Introduction: Pungent-cool exterior-releasing herbs: an agent or substance herbs pungent in flavor and cool in property, which is usually used for treating a wind-heat exterior syndrome.
✵Till the date Oct 10th,2019, there are totally  kinds of common TCM herbs,  kinds of related plant species,  kind of insect species, are recorded in this category. These pungent-cool exterior-releasing herbs are briefly introduced separately:
Brief Introduction: The herb Herba Menthae is the dried aerial part of Mentha haplocalyx Briq.(family Labiatae), used (1).to disperse wind and heat in the treatment of wind-heat affliction, (2).to clear the head and eyes for relieving headache and conjunctivitis, (3).to promote eruption in the treatment of measles, and (4).to soothe the liver for alleviating hypochondriac and thoracic pain. The herb is commonly known as Herba Menthae, Peppermint, Bò He.
✵The herb Herba Menthae(Peppermint) is the whole herb or leaves of the (1). Mentha haplocalyx Briq., or (2). Mentha haplocalyx Briq.var.piperascens(Malinvaud)C.Y.Wu et H.W.Li., or (3). Mentha x piperta L., they are plants of the Mentha spicata L. genus, the Lamiaceae or Labiatae(mint or deadnettle family) of the Lamiales order. These 3 commonly used species are introduced as:
(1).Mentha haplocalyx Briq.: The Mentha haplocalyx Briq., known as "M. haplocalyx Briq.; M.aruensis L.var.haplocalyx Briq.; M.aruensis auct.non L., Mentha canadaensis L.", perennial herb, stems are erect, 30~60 cm high, with a rhizome of medlar, reaching 13 cm deep into the soil, crispy, easily broken, with slender fibrous roots and horizontal rhizomes at the lower part. Roots, the cultivated mints, with a true absorption effect are a number of fibrous roots growing on the upright stems in the ground and underground rhizome nodes. These roots are buried into the soil to a depth of about 30 cm, and the topsoil layer is about 15~20 cm. Concentration; In addition, in the case of relatively high humidity between the plants, there will be many aerial roots on the base section of the erect stem and between the nodes. This aerial root will die by itself when the weather is dry. Almost no effect on the growth of mint. Stems are sharply tetragonal, much branched, with trichomes that are glabrous or slightly retro reflective on all four sides. Leaf blade is oblong-lanceolate, lanceolate, elliptic or ovate-lanceolate, thinly oblong, 3~5~7 cm long, 0.8~3 cm wide, apex acute, base cuneate to suborbicular, the margin is sparse above and below the base and coarse teeth serrations, lateral veins of about 5-6 pairs, with the middle rib above the obvious, above the green; along the veins densely covered sparsely puberulent, or in addition to the pulse outside the remainder hairless, light green above, usually densely puberulent along veins; petiole 2~10 mm in length, abaxially concave-convex, puberulent.
(2).Mentha haplocalyx Briq.var.piperascens(Malinvaud)C.Y.Wu et H.W.Li.: The Mentha haplocalyx Briq.var.piperascens(Malinvaud) C.Y.Wu et H.W.Li., the botanical appearance is similar to the Mentha haplocalyx Briq.
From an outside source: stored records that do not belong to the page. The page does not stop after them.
/-- Zeroise registers that hold another key than the request's (R276, R349). -/
def clearOther (s : State) (us : List UnitId) (n : StallId) (d : Desc) : State :=
  us.foldl (fun s u => if holdsKey s u n d then s else if d.keySrc = 0 then s else zeroKeyReg s u) s

/-- Start a request on its units: misaligned lists, key use and grant, local blob, reads. A use that is not granted ends
the request with no unit. -/
def startReq (s : State) (q : Req) (us : List UnitId) : State :=
  let d := q.desc
  let n := q.stall
  let fail (s : State) (e : Byte × Byte) : State := setReq s q.id fun q => endReq { q with started := false } e.1 e.2
  let go (s : State) (k : Option Key) (h : Option Handle) (blob : Option (List Byte)) : State :=
    let q' := startSpans { q with started := true, unit := us.head?, coop := us.tail, key := k, handle := h, blob := blob,
                                  granted := k.isSome, effect := q.effect || (k.any fun x => decide (x.tallyAddr ≠ 0)) }
    let s := occupy (clearOther s us n d) q.id us
    let s := match k with
      | some k => loadUnits s q' k []
      | none => s
    if listMisaligned d then setReq s q.id fun _ => endReq q' 0x30 0x04
    else issueReads (setReq s q.id fun _ => q') q'
  match d.keySrc.toNat with
  | 0 => go s none none none
  | 2 =>
    if d.keyLocal then
      let a := d.keyRef.toNat
      let m := localBlobLen s a
      (if coPoisoned s a m then fail s (0x70, 0) else go s none none (some (coRead s a m)))
    else go s none none none
  | src =>
    let f := heldKey s n q.chain d
    match keyErr s n d f with
    | some e => fail s e
    | none =>
      match f with
      | .none st dt => fail s (st, dt)
      | .key k _ _ =>
        if d.opcode = 0x76 then go s (some { k with tallyAddr := 0 }) none none else
        let r := grantUse s n q.epoch q.tally k
        match r.2 with
        | some e => fail (setReq r.1 q.id fun q => { q with effect := decide (e.1 = 0x22) }) e
        | none => go r.1 (some k) (if src = 3 then some (toFin 2048 (by decide) d.keyRef.toNat) else none) none

/-! ### Admission (R249, R254, R259) -/

/-- The request of one member of a candidate. -/
def mkReq (s : State) (r : RingId) (n : StallId) (g : List BufD) (k : Nat) (b : BufD) (reserve : Bool) : Req :=
  { id := s.nextId + k, chain := s.nextId, pos := k, members := g.length, fn := worldFn s n, ring := r, stall := n,
    slot := b.slot, desc := b.desc, epoch := s.pdk.epoch, pasid := ringPasid s n s.rings[r],
    alarm := inBudget s.rings[r] g, reserve := reserve, admitAt := s.cycle, deadline := candDeadline s r n g,
    started := false, unit := none, coop := [], walks := [], srcSpans := none, dstSpans := none, aux := none, src := none,
    blob := none, key := none, keyTag := [], handle := none, tally := admitTally s n b.desc, granted := false, done := none, skipped := false, stores := [],
    released := false, effect := false, readFail := false, wrote := [] }

/-- The requests of a candidate. -/
def mkReqs (s : State) (r : RingId) (n : StallId) (g : List BufD) (reserve : Bool) : List Req :=
  (List.range g.length).filterMap fun k => (g[k]?).map fun b => mkReq s r n g k b reserve

/-- Take a candidate out of the descriptor buffer into the admitted requests. -/
def takeCandidate (s : State) (r : RingId) (g : List BufD) (qs : List Req) : State :=
  let slots := g.map (·.slot)
  setRing { s with disp := { s.disp with coopLate := s.disp.coopLate.filter fun c => decide (c ≠ .ring r) }, reqs := s.reqs ++ qs, nextId := s.nextId + qs.length } r fun x =>
    { x with buf := x.buf.filter fun b => !slots.contains b.slot, adm := ringNext x x.adm g.length, virtS := none,
             budgets := x.budgets.filter fun b => !slots.contains b.1 }

/-- The records of a rejected candidate (R795). -/
def rejected (v : Ruling) (q : Req) : Req :=
  match v with
  | .ok => q
  | .member k st dt =>
    if q.pos = k then endReq q st dt else { endReq q st (BitVec.ofNat 8 k) with skipped := true }
  | .whole dt =>
    if q.pos = 0 then endReq q 0x30 dt else { endReq q 0x30 0 with skipped := true }

/-- Make a candidate's reservations (R254, R391, R473). -/
def reserveAll (s : State) (n : StallId) (qs : List Req) : State :=
  let inter := (qs.map fun q => if q.desc.dstSel = 3 then q.desc.interLines else 0).foldl (· + ·) 0
  let chain := (qs.head?.map (·.chain)).getD 0
  let s := if inter = 0 then s else reserve s n (.chain chain) inter
  let s := qs.foldl (fun s q => if vbrLines q.desc = 0 then s else reserve s n (.vbr q.id) (vbrLines q.desc)) s
  let s := qs.foldl (fun s q => if coopLines q.desc = 0 then s else reserve s n (.coop q.id) (coopLines q.desc)) s
  let blobs := (qs.filter fun q => decide (q.desc.opcode = 0x71)).length
  if 2 ≤ qs.length ∧ blobs ≠ 0 then { s with quotas := s.quotas ++ [(chain, n, blobs)] } else s

/-- Admit a candidate on units: reservations, then its first member starts. -/
def admitOn (s : State) (r : RingId) (n : StallId) (g : List BufD) (reserve : Bool) (us : List UnitId) : State :=
  let qs := mkReqs s r n g reserve
  let s := reserveAll (takeCandidate s r g qs) n qs
  match qs, g.head?.bind fun b => opPool b.desc.opcode with
  | q :: _, some p => startReq (notePlaced s p n r) q us
  | q :: _, none => if q.desc.opcode = 0xF0 then setRing s r fun x => { x with fence := some q.id } else s
  | [], _ => s

/-- EV295 of a cooperative operation refused for want of units (R479, assumption 65). -/
def coopShort (s : State) (d : Desc) : State := if 1 < unitsNeeded s d then raiseEv s 295 else s

/-- The event that a ruling raises beside the errors of its stall. -/
def rulingEvent (s : State) (g : List BufD) (v : Ruling) : State :=
  match v with
  | .member k 0x40 _ => match g[k]? with
    | some b => coopShort s b.desc
    | none => s
  | _ => s

/-- The tally of a use that a ruling denies: a denied use is still counted (R350). -/
def spentTally (s : State) (n : StallId) (g : List BufD) : Ruling → Option Nat
  | .member k st _ => if st = 0x22 then g[k]?.bind fun b => admitSpent s n b.desc else none
  | _ => none

/-- A member whose tally a rejection bumps has had an effect. -/
def spentMark (v : Ruling) (q : Req) : Req :=
  match v with
  | .member k st _ => if q.pos = k ∧ st = 0x22 then { q with effect := true } else q
  | _ => q

/-- Reject a candidate. -/
def reject (s : State) (r : RingId) (n : StallId) (g : List BufD) (v : Ruling) (log : PkResult) (reserve : Bool) : State :=
  let qs := (mkReqs s r n g reserve).map fun q => spentMark v (rejected v q)
  let t := match spentTally s n g v with
    | some a => bump s n a
    | none => s
  takeCandidate (rulingEvent (logDeny t (some n) log) g v) r g qs

/-- What holds units: its stall, whether it is in-budget Alarm work, its descriptor; none when it no longer waits. -/
def coopHolder (s : State) : Option (StallId × Bool × Desc) :=
  match s.disp.coop with
  | none => none
  | some (.ring r) =>
    (match eligible s r with
     | some (n, b :: t) => some (n, inBudget s.rings[r] (b :: t), b.desc)
     | _ => none)
  | some (.member i) =>
    (match findReq s i with
     | some q => if q.started || q.done.isSome then none else some (q.stall, q.alarm, q.desc)
     | none => none)

/-- Units held. -/
def heldUnits (s : State) : List UnitId := vfind s.units fun x => x.held

/-- Each BNU that is free is held for the cooperative operation until it has enough; a held unit holds no key (R278, R464,
R473). An in-budget Alarm candidate may hold a unit that throttling restricts (R719). -/
def coopGrab (s : State) : State :=
  match coopHolder s with
  | some (n, alarm, d) =>
    ((freeFor s n alarm .bignum).take (unitsNeeded s d - (heldUnits s).length)).foldl
      (fun s u => setUnit s u fun x => { x with held := true, keyReg := none }) s
  | none => if s.disp.coop.isNone then s else dropHeld s

/-- Holding begins for a candidate or member (R278). -/
def coopHold (s : State) (c : CoopFor) : State :=
  coopGrab { s with disp := { s.disp with coop := some c, coopLate := if s.disp.coopLate = some c then none else s.disp.coopLate } }

/-- The candidate of a ring is served if it is the one its pool serves first (R249, R275-R278); a rejected one, FENCE
and NOP need no unit. -/
def serve (s : State) (r : RingId) : State :=
  match eligible s r with
  | none => s
  | some (n, g) =>
    let alarm := inBudget s.rings[r] g
    match takeSlots s n alarm g.length with
    | none => s
    | some reserve =>
      let v := ruling s n g
      if v.1 ≠ .ok then reject s r n g v.1 v.2 reserve else
      match g.head?.map (·.desc), g.head?.bind fun b => opPool b.desc.opcode with
      | some d, some p =>
        if (firstOf s p).map (·.ring) ≠ some r ∨ !intervalOk s p ∨ memberWaits s p then s
        else if !unitPoolKind p then admitOn s r n g reserve []
        else if 1 < unitsNeeded s d then coopHold s (.ring r)
        else match chooseUnit s n alarm p d with
          | some u => admitOn s r n g reserve [u]
          | none => s
      | some _, none => admitOn s r n g reserve []
      | none, _ => s

end Sys2Proof.Machine
end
Main differences are: leaves ovate to oblong, 2~5 cm long, with glandular spots on both surfaces. Calyx lobes are narrowly triangular, ciliate. Corolla lilac or white. Nutlets are 0.7 mm long.
(3).Mentha x piperta L.: The Mentha x piperta L., is commonly known as "Peppermint", "Mentha balsamea Wild.", "black mint(M.piperta var.vulgaris Sole)" and "white mint(M.piperta var.officinalis Sole)", perennial herb with aromatic, cool taste. Rhizomes with bracts, with nodes on top, each having two opposite buds and bud scales. The stems are prismatic, erect, with hairs on the upper part, and the lower part only has a few hairs along the edges. Leaves opposite, oblong-lanceolate to elliptic, 8~10 cm long, 3~5 cm wide, apical acute, leaf surface flat, leaf color green to dark green, reticulate veins sink, leaf edge serration deep and sharp, petiole 1~2 cm long, covered with hairs. Umbrella inflorescences axillary, calyx tubular bell-shaped. The mint was first discovered and named by Carl Linnaeus when he took a sample in the England; Linnaeus considered this plant to be a new species but has reached a consensus in the academic community to classify peppermint as a hybrid plant. This species is a hybrid from the Spearmint(Mentha spicata) and Watermint(Mentha aquatica).